## AVAILABLE DATA
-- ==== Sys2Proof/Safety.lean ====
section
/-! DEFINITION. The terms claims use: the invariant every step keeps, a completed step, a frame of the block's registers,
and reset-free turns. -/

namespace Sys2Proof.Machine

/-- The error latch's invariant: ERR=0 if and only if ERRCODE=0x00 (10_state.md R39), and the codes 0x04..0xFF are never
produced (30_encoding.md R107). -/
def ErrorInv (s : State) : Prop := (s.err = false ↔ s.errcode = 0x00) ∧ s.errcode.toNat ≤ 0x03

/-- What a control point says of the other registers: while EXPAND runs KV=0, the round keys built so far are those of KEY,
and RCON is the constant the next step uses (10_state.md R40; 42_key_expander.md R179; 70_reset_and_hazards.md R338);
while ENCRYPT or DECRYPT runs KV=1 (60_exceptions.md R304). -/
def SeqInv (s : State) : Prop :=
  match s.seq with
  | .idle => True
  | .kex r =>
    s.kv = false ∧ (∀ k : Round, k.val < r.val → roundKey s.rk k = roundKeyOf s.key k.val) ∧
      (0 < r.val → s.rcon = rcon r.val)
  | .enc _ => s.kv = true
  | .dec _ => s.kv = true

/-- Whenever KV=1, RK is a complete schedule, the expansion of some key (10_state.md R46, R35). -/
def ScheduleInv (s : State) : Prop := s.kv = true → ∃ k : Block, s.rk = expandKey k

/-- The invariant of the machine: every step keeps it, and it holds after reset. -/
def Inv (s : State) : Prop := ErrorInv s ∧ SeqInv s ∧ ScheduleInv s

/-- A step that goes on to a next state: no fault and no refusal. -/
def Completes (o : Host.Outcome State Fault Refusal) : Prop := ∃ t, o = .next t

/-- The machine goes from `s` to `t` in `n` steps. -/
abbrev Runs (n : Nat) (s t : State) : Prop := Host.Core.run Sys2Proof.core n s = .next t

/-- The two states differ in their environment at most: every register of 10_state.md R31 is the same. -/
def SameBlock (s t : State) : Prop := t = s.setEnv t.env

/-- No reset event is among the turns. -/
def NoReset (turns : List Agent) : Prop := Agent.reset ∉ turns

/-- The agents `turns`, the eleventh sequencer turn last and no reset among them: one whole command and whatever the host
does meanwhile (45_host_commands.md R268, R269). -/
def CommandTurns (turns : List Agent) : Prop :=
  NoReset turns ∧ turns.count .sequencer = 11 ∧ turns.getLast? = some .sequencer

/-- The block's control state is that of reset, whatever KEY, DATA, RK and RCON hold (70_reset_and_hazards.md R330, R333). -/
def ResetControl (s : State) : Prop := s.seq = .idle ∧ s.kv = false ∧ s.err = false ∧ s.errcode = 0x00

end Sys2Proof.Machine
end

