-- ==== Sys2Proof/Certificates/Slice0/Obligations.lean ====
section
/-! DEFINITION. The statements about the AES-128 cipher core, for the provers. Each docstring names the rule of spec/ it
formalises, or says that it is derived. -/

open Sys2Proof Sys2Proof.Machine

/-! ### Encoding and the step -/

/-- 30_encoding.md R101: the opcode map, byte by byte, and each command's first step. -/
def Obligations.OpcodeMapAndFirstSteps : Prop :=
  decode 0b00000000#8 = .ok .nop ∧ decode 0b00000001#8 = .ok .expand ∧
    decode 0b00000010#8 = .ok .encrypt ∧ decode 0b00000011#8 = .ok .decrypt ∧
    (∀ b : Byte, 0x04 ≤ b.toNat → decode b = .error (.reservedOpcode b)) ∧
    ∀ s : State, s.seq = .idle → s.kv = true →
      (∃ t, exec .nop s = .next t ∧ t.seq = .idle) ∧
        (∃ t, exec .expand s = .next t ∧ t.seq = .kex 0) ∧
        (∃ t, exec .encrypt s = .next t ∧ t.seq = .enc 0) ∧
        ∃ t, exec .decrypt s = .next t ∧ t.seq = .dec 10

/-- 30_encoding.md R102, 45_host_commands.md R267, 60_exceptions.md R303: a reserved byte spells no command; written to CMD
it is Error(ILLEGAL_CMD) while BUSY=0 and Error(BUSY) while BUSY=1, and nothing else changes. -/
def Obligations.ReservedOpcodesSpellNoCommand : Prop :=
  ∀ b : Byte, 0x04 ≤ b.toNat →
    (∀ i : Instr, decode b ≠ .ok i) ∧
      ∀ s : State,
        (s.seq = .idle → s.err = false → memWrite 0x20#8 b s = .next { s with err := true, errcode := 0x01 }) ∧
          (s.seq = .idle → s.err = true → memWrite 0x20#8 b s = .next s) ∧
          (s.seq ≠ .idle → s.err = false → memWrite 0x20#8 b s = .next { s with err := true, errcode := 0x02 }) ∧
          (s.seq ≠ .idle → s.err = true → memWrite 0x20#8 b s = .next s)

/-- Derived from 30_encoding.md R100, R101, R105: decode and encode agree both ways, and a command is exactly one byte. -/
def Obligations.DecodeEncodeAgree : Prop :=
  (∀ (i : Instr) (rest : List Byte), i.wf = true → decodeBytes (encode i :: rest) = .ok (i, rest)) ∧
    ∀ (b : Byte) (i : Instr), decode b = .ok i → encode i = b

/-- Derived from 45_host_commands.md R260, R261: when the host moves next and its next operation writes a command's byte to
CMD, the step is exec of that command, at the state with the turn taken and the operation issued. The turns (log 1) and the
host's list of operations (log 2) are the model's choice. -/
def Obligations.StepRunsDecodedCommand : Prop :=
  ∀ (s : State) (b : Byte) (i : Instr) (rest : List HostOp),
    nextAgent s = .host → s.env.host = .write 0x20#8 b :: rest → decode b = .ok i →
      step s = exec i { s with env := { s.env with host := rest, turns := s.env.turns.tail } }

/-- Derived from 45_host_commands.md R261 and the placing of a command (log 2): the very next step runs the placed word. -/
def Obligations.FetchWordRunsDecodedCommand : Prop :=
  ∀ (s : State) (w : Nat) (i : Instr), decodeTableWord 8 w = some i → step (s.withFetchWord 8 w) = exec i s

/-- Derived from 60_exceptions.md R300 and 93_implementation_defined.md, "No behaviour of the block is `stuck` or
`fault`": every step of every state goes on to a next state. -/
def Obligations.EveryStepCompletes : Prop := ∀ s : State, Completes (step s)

## WHAT IS REQUIRED
Reproduce the data. Match each line exactly.

## RESPONSE
-- ==== Sys2Proof/Safety.lean ====
section
/-! DEFINITION. The terms claims use: the invariant every step keeps, a completed step, a frame of the block's registers,
and reset-free turns. -/

namespace Sys2Proof.Machine

/-- The error latch's invariant: ERR=0 if and only if ERRCODE=0x00 (10_state.md R39), and the codes 0x04..0xFF are never
produced (30_encoding.md R107). -/
def ErrorInv (s : State) : Prop := (s.err = false ↔ s.errcode = 0x00) ∧ s.errcode.toNat ≤ 0x03

/-- What a control point says of the other registers: while EXPAND runs KV=0, the round keys built so far are those of KEY,
and RCON is the constant the next step uses (10_state.md R40; 42_key_expander.md R179; 70_reset_and_hazards.md R338);
while ENCRYPT or DECRYPT runs KV=1 (60_exceptions.md R304). -/
def SeqInv (s : State) : Prop :=
  match s.seq with
  | .idle => True
  | .kex r =>
    s.kv = false ∧ (∀ k : Round, k.val < r.val → roundKey s.rk k = roundKeyOf s.key k.val) ∧
      (0 < r.val → s.rcon = rcon r.val)
  | .enc _ => s.kv = true
  | .dec _ => s.kv = true

/-- Whenever KV=1, RK is a complete schedule, the expansion of some key (10_state.md R46, R35). -/
def ScheduleInv (s : State) : Prop := s.kv = true → ∃ k : Block, s.rk = expandKey k

/-- The invariant of the machine: every step keeps it, and it holds after reset. -/
def Inv (s : State) : Prop := ErrorInv s ∧ SeqInv s ∧ ScheduleInv s

/-- A step that goes on to a next state: no fault and no refusal. -/
def Completes (o : Host.Outcome State Fault Refusal) : Prop := ∃ t, o = .next t

/-- The machine goes from `s` to `t` in `n` steps. -/
abbrev Runs (n : Nat) (s t : State) : Prop := Host.Core.run Sys2Proof.core n s = .next t

/-- The two states differ in their environment at most: every register of 10_state.md R31 is the same. -/
def SameBlock (s t : State) : Prop := t = s.setEnv t.env

/-- No reset event is among the turns. -/
def NoReset (turns : List Agent) : Prop := Agent.reset ∉ turns

/-- The agents `turns`, the eleventh sequencer turn last and no reset among them: one whole command and whatever the host
does meanwhile (45_host_commands.md R268, R269). -/
def CommandTurns (turns : List Agent) : Prop :=
  NoReset turns ∧ turns.count .sequencer = 11 ∧ turns.getLast? = some .sequencer

/-- The block's control state is that of reset, whatever KEY, DATA, RK and RCON hold (70_reset_and_hazards.md R330, R333). -/
def ResetControl (s : State) : Prop := s.seq = .idle ∧ s.kv = false ∧ s.err = false ∧ s.errcode = 0x00

end Sys2Proof.Machine
end

-- ==== Sys2Proof/Certificates/Slice0/Obligations.lean ====
section
/-! DEFINITION. The statements about the AES-128 cipher core, for the provers. Each docstring names the rule of spec/ it
formalises, or says that it is derived. -/

open Sys2Proof Sys2Proof.Machine

/-! ### Encoding and the step -/

/-- 30_encoding.md R101: the opcode map, byte by byte, and each command's first step. -/
def Obligations.OpcodeMapAndFirstSteps : Prop :=
  decode 0b00000000#8 = .ok .nop ∧ decode 0b00000001#8 = .ok .expand ∧
    decode 0b00000010#8 = .ok .encrypt ∧ decode 0b00000011#8 = .ok .decrypt ∧
    (∀ b : Byte, 0x04 ≤ b.toNat → decode b = .error (.reservedOpcode b)) ∧
    ∀ s : State, s.seq = .idle → s.kv = true →
      (∃ t, exec .nop s = .next t ∧ t.seq = .idle) ∧
        (∃ t, exec .expand s = .next t ∧ t.seq = .kex 0) ∧
        (∃ t, exec .encrypt s = .next t ∧ t.seq = .enc 0) ∧
        ∃ t, exec .decrypt s = .next t ∧ t.seq = .dec 10

/-- 30_encoding.md R102, 45_host_commands.md R267, 60_exceptions.md R303: a reserved byte spells no command; written to CMD
it is Error(ILLEGAL_CMD) while BUSY=0 and Error(BUSY) while BUSY=1, and nothing else changes. -/
def Obligations.ReservedOpcodesSpellNoCommand : Prop :=
  ∀ b : Byte, 0x04 ≤ b.toNat →
    (∀ i : Instr, decode b ≠ .ok i) ∧
      ∀ s : State,
        (s.seq = .idle → s.err = false → memWrite 0x20#8 b s = .next { s with err := true, errcode := 0x01 }) ∧
          (s.seq = .idle → s.err = true → memWrite 0x20#8 b s = .next s) ∧
          (s.seq ≠ .idle → s.err = false → memWrite 0x20#8 b s = .next { s with err := true, errcode := 0x02 }) ∧
          (s.seq ≠ .idle → s.err = true → memWrite 0x20#8 b s = .next s)

/-- Derived from 30_encoding.md R100, R101, R105: decode and encode agree both ways, and a command is exactly one byte. -/
def Obligations.DecodeEncodeAgree : Prop :=
  (∀ (i : Instr) (rest : List Byte), i.wf = true → decodeBytes (encode i :: rest) = .ok (i, rest)) ∧
    ∀ (b : Byte) (i : Instr), decode b = .ok i → encode i = b

/-- Derived from 45_host_commands.md R260, R261: when the host moves next and its next operation writes a command's byte to
CMD, the step is exec of that command, at the state with the turn taken and the operation issued. The turns (log 1) and the
host's list of operations (log 2) are the model's choice. -/
def Obligations.StepRunsDecodedCommand : Prop :=
  ∀ (s : State) (b : Byte) (i : Instr) (rest : List HostOp),
    nextAgent s = .host → s.env.host = .write 0x20#8 b :: rest → decode b = .ok i →
      step s = exec i { s with env := { s.env with host := rest, turns := s.env.turns.tail } }

/-- Derived from 45_host_commands.md R261 and the placing of a command (log 2): the very next step runs the placed word. -/
def Obligations.FetchWordRunsDecodedCommand : Prop :=
  ∀ (s : State) (w : Nat) (i : Instr), decodeTableWord 8 w = some i → step (s.withFetchWord 8 w) = exec i s

/-- Derived from 60_exceptions.md R300 and 93_implementation_defined.md, "No behaviour of the block is `stuck` or
`fault`": every step of every state goes on to a next state. -/
def Obligations.EveryStepCompletes : Prop := ∀ s : State, Completes (step s)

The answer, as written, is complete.